Notice that the solution for calling an open jam for 20 BB here isn’t the same as you might find in a Nash equilibrium solution on the web or in another book. That’s because that other solution is calling a push when the button was forced to only push or fold. In this case, our button has many other options besides push/fold, so his pushing distribution is different. Our button pushes occasionally with 22 and A9o, plus a few other hands that push less than 5%, so they don’t show up on the table. So our push-calling strategy is heavily weighted to counter those hands, which is why you see odd strategies, like preferring to call with QTo over QJo (QT actually does better against those hands!). In practice, calling or folding with both of those hands is equally fine and you shouldn’t worry about little nuances like this.

Now we’ll repeat all the same tables, but with 15 BB effective stacks.

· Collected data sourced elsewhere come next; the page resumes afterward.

theorem witness_AddMatchRomSendsTheComputedCrc :
    (uuidAtTop 120).latch = none ∧ 249 + 7 ≤ (uuidAtTop 120).params.hmemSize ∧
    (uuidAtTop 120).cursor.toNat + 72 ≤ (uuidAtTop 120).params.bufCap.toNat ∧
    (uuidAtTop 120).hmem.readAll 249 7 = some [0x10, 0, 0, 0, 0, 0, 0x80] ∧
    (uuidAtTop 120).params.hmemSize < 250 + 7 ∧
    (uuidAtTop 121).params.bufCap.toNat < (uuidAtTop 121).cursor.toNat + 72 ∧
    (uuidAtTop 120).hmem.read (248 + 0) = none := by decide
theorem witness_AddEnumRomAppendsTheSearchRegion :
    (uuidAtTop 16).latch = none ∧ 249 + 7 ≤ (uuidAtTop 16).params.hmemSize ∧
    (uuidAtTop 16).cursor.toNat + 176 ≤ (uuidAtTop 16).params.bufCap.toNat ∧
    (uuidAtTop 16).hmem.readAll 249 7 = some [0x10, 0, 0, 0, 0, 0, 0x80] ∧
    (uuidAtTop 16).params.hmemSize < 250 + 7 ∧
    (uuidAtTop 17).params.bufCap.toNat < (uuidAtTop 17).cursor.toNat + 176 ∧
    (uuidAtTop 16).hmem.read (248 + 0) = none := by decide
theorem witness_ReadRomSequenceReturnsProbeStart :
    (cursorAt 120).latch = none ∧ (cursorAt 120).cmd = none ∧ (cursorAt 120).moves = [] ∧
    (cursorAt 120).cursor.toNat + 72 ≤ (cursorAt 120).params.bufCap.toNat := by decide
theorem witness_DecodeWritesSampledBytes :
    (cursorAt 192).latch = none ∧ 232 + 24 ≤ (cursorAt 192).params.hmemSize ∧
    0 + 8 * 24 ≤ (cursorAt 192).cursor.toNat ∧ (cursorAt 192).params.hmemSize < 233 + 24 ∧
    (cursorAt 192).cursor.toNat < 1 + 8 * 24 := by decide
theorem witness_SampleReportsTheLevel :
    (cursorAt 11).latch = none ∧ 10 + 1 ≤ (cursorAt 11).cursor.toNat ∧ (cursorAt 11).cursor.toNat < 11 + 1 := by decide
theorem witness_EnumBitInfoReportsTheProbes :
    (cursorAt 187).latch = none ∧ 55 ≤ 55 ∧ 19 + 168 ≤ (cursorAt 187).cursor.toNat ∧ 55 < 56 ∧
    (cursorAt 187).cursor.toNat < 20 + 168 := by decide
theorem witness_ComputeMatchingBitsFindsTheFirstBreak :
    (cursorAt 187).latch = none ∧ 56 ≤ 56 ∧ 19 + 168 ≤ (cursorAt 187).cursor.toNat ∧ 56 < 57 ∧
    (cursorAt 187).cursor.toNat < 20 + 168 := by decide
theorem witness_UnexchangedBufferDecodesToWhatWasWritten :
    (uuidAtTop 0).latch = none ∧ (uuidAtTop 0).hmem.readAll 249 7 = some [0x10, 0, 0, 0, 0, 0, 0x80] ∧
    249 + 7 ≤ (uuidAtTop 0).params.hmemSize ∧ (uuidAtTop 0).cursor.toNat + 8 * 7 ≤ (uuidAtTop 0).params.bufCap.toNat ∧
    232 + 24 ≤ (uuidAtTop 0).params.hmemSize ∧ (uuidAtTop 0).cursor.toNat + 8 * 24 ≤ (uuidAtTop 0).params.bufCap.toNat ∧
    (uuidAtTop 16).cursor.toNat + 176 ≤ (uuidAtTop 16).params.bufCap.toNat ∧ 55 ≤ 55 := by decide
theorem witness_CrcCalcReportsTheCrc :
    (uuidAtTop 0).latch = none ∧ 249 + 7 ≤ (uuidAtTop 0).params.hmemSize ∧
    (uuidAtTop 0).hmem.readAll 249 7 = some [0x10, 0, 0, 0, 0, 0, 0x80] ∧ (uuidAtTop 0).params.hmemSize < 250 + 7 ∧
    (0 < 7 ∧ (uuidAtTop 0).hmem.read (248 + 0) = none) := by decide
theorem witness_CrcByteStepsTheAccumulator : State.reset.latch = none := by decide
theorem witness_CrcByteSequenceComputesTheCrc :
    State.reset.latch = none ∧ State.reset.cmd = none ∧ State.reset.moves = [] := by decide
theorem witness_CrcBitIsTheFeedbackShiftRegister : true = ((0x01 : Byte).getLsbD 0 ^^ false) := by decide
theorem witness_RomCheckComparesTheStoredCrc :
    (withHmem 248 [2, 0x1C, 0xB8, 1, 0, 0, 0, 0xA2]).hmem.readAll 248 7 = some [2, 0x1C, 0xB8, 1, 0, 0, 0] ∧
    (withHmem 248 [2, 0x1C, 0xB8, 1, 0, 0, 0, 0xA2]).hmem.read (248 + 7) = some 0xA2 ∧
    248 + 8 ≤ (withHmem 248 [2, 0x1C, 0xB8, 1, 0, 0, 0, 0xA2]).params.hmemSize ∧
    crc8 0x00 [2, 0x1C, 0xB8, 1, 0, 0, 0] = 0xA2 ∧ crc8 0x00 [2, 0x1C, 0xB8, 1, 0, 0, 0] ≠ 0xA3 ∧
    State.reset.params.hmemSize < 249 + 8 ∧ (0 < 8 ∧ State.reset.hmem.read (248 + 0) = none) := by decide
theorem witness_BitGetReadsTheBit :
    (uuidAtTop 0).latch = none ∧ 55 ≤ 55 ∧ 249 + 7 ≤ (uuidAtTop 0).params.hmemSize ∧
    (uuidAtTop 0).hmem.read (249 + 55 / 8) = some 0x80 ∧ 55 < 56 ∧ (uuidAtTop 0).params.hmemSize < 250 + 7 ∧
    State.reset.hmem.read (249 + 55 / 8) = none := by decide
theorem witness_BitSetWritesOneBit :
    (uuidAtTop 0).latch = none ∧ 55 ≤ 55 ∧ 249 + 7 ≤ (uuidAtTop 0).params.hmemSize ∧
    (uuidAtTop 0).hmem.read (249 + 55 / 8) = some 0x80 ∧ 55 < 56 ∧ (uuidAtTop 0).params.hmemSize < 250 + 7 ∧
    State.reset.hmem.read (249 + 55 / 8) = none := by decide
theorem witness_BitSetThenBitGetRoundTrips :
    (uuidAtTop 0).latch = none ∧ 55 ≤ 55 ∧ 249 + 7 ≤ (uuidAtTop 0).params.hmemSize ∧
    (uuidAtTop 0).hmem.readAll 249 7 = some [0x10, 0, 0, 0, 0, 0, 0x80] := by decide

/-- One used byte, padding to MIN_XFER = BUF_CAP would be legal, and a settled answer of one byte. -/
def answered : State := { withBuf 0 [0x7F] with busAnswers := [.received [0x0F]] }

theorem witness_ExecuteExchangesTheBuffer :
    answered.latch = none ∧ (1 = max answered.cursor.toNat answered.minXfer.toNat) ∧
    (answered.cursor.toNat < answered.minXfer.toNat → answered.minXfer.toNat ≤ answered.params.bufCap.toNat) ∧
    answered.pausedUntil.toNat ≤ answered.now.toNat ∧
    answered.exchange answered.padded.busRequest = .received [0x0F] ∧
    (({ answered with minXfer := 193 } : State).cursor.toNat < 193 ∧ answered.params.bufCap.toNat < 193) := by decide
/-- MIN_XFER = BUF_CAP is still no overflow, and NOW one tick short of PAUSED_UNTIL still holds. -/
theorem witness_ExecuteHoldsWhilePaused :
    ({ accepted 0x40 with pausedUntil := 1, minXfer := 192, moves := [.command 0x13] } : State).latch = none ∧
    (({ accepted 0x40 with pausedUntil := 1, minXfer := 192 } : State).cursor.toNat < 192 → 192 ≤ Params.default.bufCap.toNat) ∧
    ({ accepted 0x40 with pausedUntil := 1 } : State).now.toNat < (1#64).toNat ∧
    decodeWord 0x40 = .command .execute ∧
    ({ accepted 0x40 with pausedUntil := 1, moves := [.clock 1] } : State).moves = .clock 1 :: [] ∧
    ({ accepted 0x40 with pausedUntil := 1, moves := [.block] } : State).moves = .block :: [] ∧
    ({ accepted 0x40 with pausedUntil := 1, moves := [.reset] } : State).moves = .reset :: [] ∧
    ({ accepted 0x40 with pausedUntil := 1, moves := [.hostWrite 0 0] } : State).moves = .hostWrite 0 0 :: [] ∧
    (accepted 0x40).cmd = some 0x40 ∧
    (({ accepted 0x40 with pausedUntil := 1, minXfer := 193 } : State).cursor.toNat < (193#16).toNat ∧
      Params.default.bufCap.toNat < (193#16).toNat) := by decide
theorem witness_ExecuteTransportErrorIsLatched :
    ({ answered with busAnswers := [.transportError] } : State).latch = none ∧
    ({ answered with busAnswers := [.transportError] } : State).exchange
      ({ answered with busAnswers := [.transportError] } : State).padded.busRequest = .transportError ∧
    answered.pausedUntil.toNat ≤ answered.now.toNat ∧
    (answered.cursor.toNat < answered.minXfer.toNat → answered.minXfer.toNat ≤ answered.params.bufCap.toNat) := by decide
theorem witness_PauseExtendsThePause : State.reset.latch = none := by decide
theorem witness_PauseIsMonotone :
    (match exec (.pause 1000) State.reset with
      | .next t => t.pausedUntil == 1000
      | _ => false) = true ∧ State.reset.latch = none ∧ 500 < 1000 ∧
    (match step (accepted 0x0000000003E80041) with
      | .next t => t.pausedUntil == 1000
      | _ => false) = true ∧ (accepted 0x0000000003E80041).moves = [] := by decide
theorem witness_OnlyPauseEngagesThePullUp :
    (match step { accepted 0x41 with params := { Params.default with spuMode := .miso } } with
      | .next t => t.spuEngaged
      | _ => false) = true ∧
    (match step { answered with spuEngaged := true, cmd := some 0x40 } with
      | .next t => !t.spuEngaged
      | _ => false) = true ∧
    (match step { latched with spuEngaged := true, moves := [.reset] } with
      | .next t => !t.spuEngaged
      | _ => false) = true ∧ (accepted 0x41).spuEngaged = false := by decide
theorem witness_PullUpPinFollowsModeAndEngaged :
    Params.default.spuMode = .none ∧ ({ Params.default with spuMode := .directGpio } : Params).spuMode = .directGpio ∧
    ({ Params.default with spuMode := .pMosfet } : Params).spuMode = .pMosfet ∧
    ({ Params.default with spuMode := .miso } : Params).spuMode = .miso := by decide
theorem witness_RdregCopiesTheRegister : 0x0B < 0x0C ∧ State.reset.latch = none := by decide
theorem witness_StatusShowsItsFields :
    State.reset.latch = none ∧ latched.latch = some { code := .illegalCommand, op := 0 } := by decide
theorem witness_WrregWritesTheNamedRegister :
    State.reset.latch = none ∧ (2#48).toNat < 4 ∧ (2#48).getLsbD 0 = false ∧ (3#48).toNat < 4 ∧
    (3#48).getLsbD 0 = true ∧ State.reset.params.maxSpeed = .overdrive ∧ (1#48).toNat < 2 ∧
    (65535#48).toNat < 65536 ∧ (255#48).toNat < 256 := by decide
theorem witness_WrregFaultsOnBadRegisterOrValue :
    State.reset.latch = none ∧ (0x0B ≠ 0x04 ∧ 0x0B ≠ 0x06 ∧ 0x0B ≠ 0x07 ∧ 0x0B ≠ 0x0A) ∧ 4 ≤ (4#48).toNat ∧
    ((1#48).getLsbD 0 = true ∧ ({ Params.default with maxSpeed := .regular } : Params).maxSpeed = .regular) ∧
    2 ≤ (2#48).toNat ∧ 65536 ≤ (65536#48).toNat ∧ 256 ≤ (256#48).toNat := by decide
theorem witness_BusResetReportsPresence :
    ({ State.reset with busAnswers := [.received (List.replicate 9 0)] } : State).latch = none ∧
    ({ State.reset with busAnswers := [.received (List.replicate 9 0)] } : State).busAnswers.head? =
      some (.received (List.replicate 9 0)) ∧ 9 ≤ (List.replicate 9 (0 : Byte)).length ∧
    State.reset.cmd = none ∧ State.reset.moves = [] ∧ 11 ≤ State.reset.params.bufCap.toNat ∧
    State.reset.minXfer.toNat ≤ State.reset.params.bufCap.toNat ∧
    State.reset.pausedUntil.toNat ≤ State.reset.now.toNat := by decide
theorem witness_SecondExecuteRetransmitsTheAnswer :
    answered.latch = none ∧ answered.pausedUntil.toNat ≤ answered.now.toNat ∧
    (match answered.exchange answered.padded.busRequest with
      | .received rx => rx.length == answered.padded.cursor.toNat
      | .transportError => false) = true ∧
    (answered.cursor.toNat < answered.minXfer.toNat → answered.minXfer.toNat ≤ answered.params.bufCap.toNat) := by decide
theorem witness_DevReadReadsFromOffset91 :
    (uuidAtTop 0).latch = none ∧ (uuidAtTop 0).cmd = none ∧ (uuidAtTop 0).moves = [] ∧ 249 < 65536 ∧
    249 + 7 ≤ (uuidAtTop 0).params.hmemSize ∧ (uuidAtTop 0).hmem.readAll 249 7 = some [0x10, 0, 0, 0, 0, 0, 0x80] ∧
    11 + (10 + 12) * 8 ≤ (uuidAtTop 0).params.bufCap.toNat := by decide
theorem witness_OnlyDecodeBitSetAndHostWriteHmem :
    (match step { State.reset with moves := [.hostWrite 5 7] } with
      | .next t => t.hmem.read 5 == some 7
      | _ => false) = true ∧
    (match step { withBuf 0 (List.replicate 8 0x7F) with cmd := some 0x0001000500000020 } with
      | .next t => t.hmem.read 5 == some 0xFF
      | _ => false) = true ∧
    (match step { uuidAtTop 0 with cmd := some 0x0000000400F90039 } with
      | .next t => t.hmem.read 249 == some 0x00
      | _ => false) = true := by decide
theorem witness_OnlyTheClockMovesNow :
    (match step { State.reset with moves := [.clock 5] } with
      | .next t => t.now == 5
      | _ => false) = true := by decide
theorem witness_RstRestoresTheResetValues :
    ({ accepted 0x40 with pausedUntil := 9, moves := [.reset] } : State).moves = .reset :: [] := by decide
/-- The invariant's premises hold together: the power-on state meets them with the smallest legal parameters. -/
theorem witness_InvariantHoldsAtPowerOn :
    ({ Params.default with bufCap := 1, hmemSize := 8, effectiveHzRegular := 1, effectiveHzOverdrive := 1 } : Params).legal
      = true := by decide
/-- A state with a used byte, a command accepted and no fault meets the invariant, and its step goes on. -/
theorem witness_EveryStepKeepsTheInvariant :
    Inv { withBuf 0 [0x7F] with cmd := some 0x13 } ∧
    (match step { withBuf 0 [0x7F] with cmd := some 0x13 } with
      | .next t => t.cursor == 12
      | _ => false) = true := by
  refine ⟨?_, by decide⟩
  refine ⟨by decide, by decide, by decide, by decide, by decide, by decide, ?_, by decide, by decide, by decide,
    by decide, fun l h => absurd h (by simp [withBuf, State.reset, State.powerOn])⟩
  intro j hj
  have h1 : j = 0 := by
    have h2 : ({ withBuf 0 [0x7F] with cmd := some 0x13 } : State).cursor.toNat = 1 := by decide
    rw [h2] at hj
    omega
  subst h1
  decide
theorem witness_UnusedBufferBytesAreNeverObserved :
    ∀ j, j < (withBuf 0 [0x7F]).cursor.toNat → Memory.read [(0, 0x7F), (5, 0x00)] j = (withBuf 0 [0x7F]).buf.read j := by
  decide
theorem witness_SearchNeverExhaustsItsDepth : (55 ≤ 55 ∧ 56 - 55 ≤ 1) ∧ (0 ≤ 55 ∧ 56 - 0 ≤ 56) := by decide

end Sys2Proof.Tests
end

/-! SUPPORT. The scope statements (00_scope.md): which schedules give the BLOCK its move and what it does with the word
it has accepted (rules R8 and R67), and the power-on state (rules R9 and R39). -/

namespace Sys2Proof.Machine

/-! ### The BLOCK's move -/

theorem step_of_moves_nil {s : State} (hm : s.moves = []) : step s = blockStep s := by
  simp only [step, hm]

theorem step_of_moves_block {s : State} {ms : List Move} (hm : s.moves = .block :: ms) :
    step s = blockStep { s with moves := ms } := by
  simp only [step, hm]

Open pushing is more common at this shorter effective stack; in fact, we rarely make the smaller raise. Limping is still prevalent for the reasons outlined earlier and pocket aces now join the list of limp-trappers.

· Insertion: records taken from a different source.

-- ==== Sys2Proof/Laws/Primitives.lean ====
section
/-! SUPPORT. Lengths of what the primitives return, the coder's transitions read backwards, and the tie rule's choice. -/

namespace Sys2Proof.Machine

@[simp] theorem keystream_length (taps : List Nat) (r : Word32) (n : Nat) : (keystream taps r n).length = n := by
  induction n generalizing r with
  | zero => rfl
  | succ n ih => simp [keystream, ih]

@[simp] theorem descramble_length (P : Params) (d : Bits) (seed : Word32) : (descramble P d seed).length = d.length := by
  simp [descramble]

@[simp] theorem deinterleave_length (P : Params) (d : Bits) (k a : Nat) : (deinterleave P d k a).length = k := by
  simp [deinterleave]

@[simp] theorem punctureGroup_length (P : Params) (x y z : Bool) : (punctureGroup P x y z).length = 8 := by
  simp [punctureGroup, Config.punctPeriod]

/-- Eight trits for each three bits (R65). -/
theorem depuncture23_length (P : Params) : ∀ d : Bits, (depuncture23 P d).length = 8 * (d.length / 3)
  | [] | [_] | [_, _] => by simp [depuncture23]
  | x :: y :: z :: rest => by
    simp [depuncture23, depuncture23_length P rest]
    omega

@[simp] theorem convOut_length (g : Generators) (s : BitVec 4) (u : Bool) : (convOut g s u).length = 4 := rfl

/-- The two predecessors of a state are the states that reach it, under the input that is its top bit (R67). -/
theorem mem_predecessors_iff (p n : BitVec 4) : p ∈ predecessors n ↔ ∃ u, convNext p u = n := by
  revert p n; decide

/-- The input of a coder step is the top bit of the state it reaches. -/
theorem msb_convNext (p : BitVec 4) (u : Bool) : (convNext p u).msb = u := by
  revert p u; decide

/-- Every tie rule chooses one of the tied items, whatever the free value is. -/
theorem pickTied_mem {α : Type} (rule : TieRule) (choice : Nat → Nat) {tied : List α} (h : tied ≠ []) :
    ∃ x ∈ tied, pickTied rule choice tied = some x := by
  have hl : 0 < tied.length := List.length_pos_iff.2 h
  cases rule with
  | smaller => exact ⟨tied.head h, List.head_mem h, by simp [pickTied, List.head?_eq_some_head h]⟩
  | larger => exact ⟨tied.getLast h, List.getLast_mem h, by simp [pickTied, List.getLast?_eq_some_getLast h]⟩
  | other id =>
    have hm : choice id % tied.length < tied.length := Nat.mod_lt _ hl
    exact ⟨tied[choice id % tied.length], List.getElem_mem hm, by simp [pickTied, hm]⟩

/-- The least metric of a list is one of it and below all of it. -/
theorem leastMetric_eq_some {l : List Nat} {m : Nat} (h : leastMetric l = some m) : m ∈ l ∧ ∀ x ∈ l, m ≤ x := by
  induction l generalizing m with
  | nil => simp [leastMetric] at h
  | cons x xs ih =>
    simp only [leastMetric] at h
    cases hx : leastMetric xs with
    | none =>
      rw [hx] at h
      have hn : xs = [] := by
        cases xs with
        | nil => rfl
        | cons y ys => simp only [leastMetric] at hx; split at hx <;> cases hx
      simp at h
      simp [hn, h]
    | some y =>
      rw [hx] at h
      obtain ⟨h1, h2⟩ := ih hx
      simp at h
      by_cases hxy : x ≤ y
      · rw [if_pos hxy] at h
        subst h
        exact ⟨by simp, fun z hz => by
          rcases List.mem_cons.1 hz with rfl | hz
          · exact le_refl _
          · exact le_trans hxy (h2 z hz)⟩
      · rw [if_neg hxy] at h
        subst h
        exact ⟨by simp [h1], fun z hz => by
          rcases List.mem_cons.1 hz with rfl | hz
          · omega
          · exact h2 z hz⟩

end Sys2Proof.Machine
end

The 15 BB solution after the button limps is very similar to the 20 BB solution. There is still a variety of bet sizes—the solution freely uses all of the bet-size options it was given (2 BB, 3 BB, 4 BB, and jamming to 15 BB).

Here’s a difference from the 20 BB solution: The BB will occasionally fold to a min-raise at 15 BB stacks. A shorter stack is an overall advantage to the BB, since on average he’ll be out of position for fewer betting decisions. But this advantage mostly helps his strong hands. Weak hands are actually worse with shorter stacks; you have worse implied odds and you can’t bluff as much post-flop (less fold equity). So while over all hands the BB is happier with a short stack, his weak hands are less desirable, so they fold despite getting the 3-to-1 pot odds.

Again, this solution of calling an open jam isn’t the same as an equilibrium solution when the button is forced to jam or fold.

Although these solutions don’t take advantage of weaknesses in your opponent’s play, they’re very strong and sound strategies to use without deviation. These strategies have been field-tested in actual play and have proved to be extremely profitable. You can’t really go wrong to play “by the book” in these cases.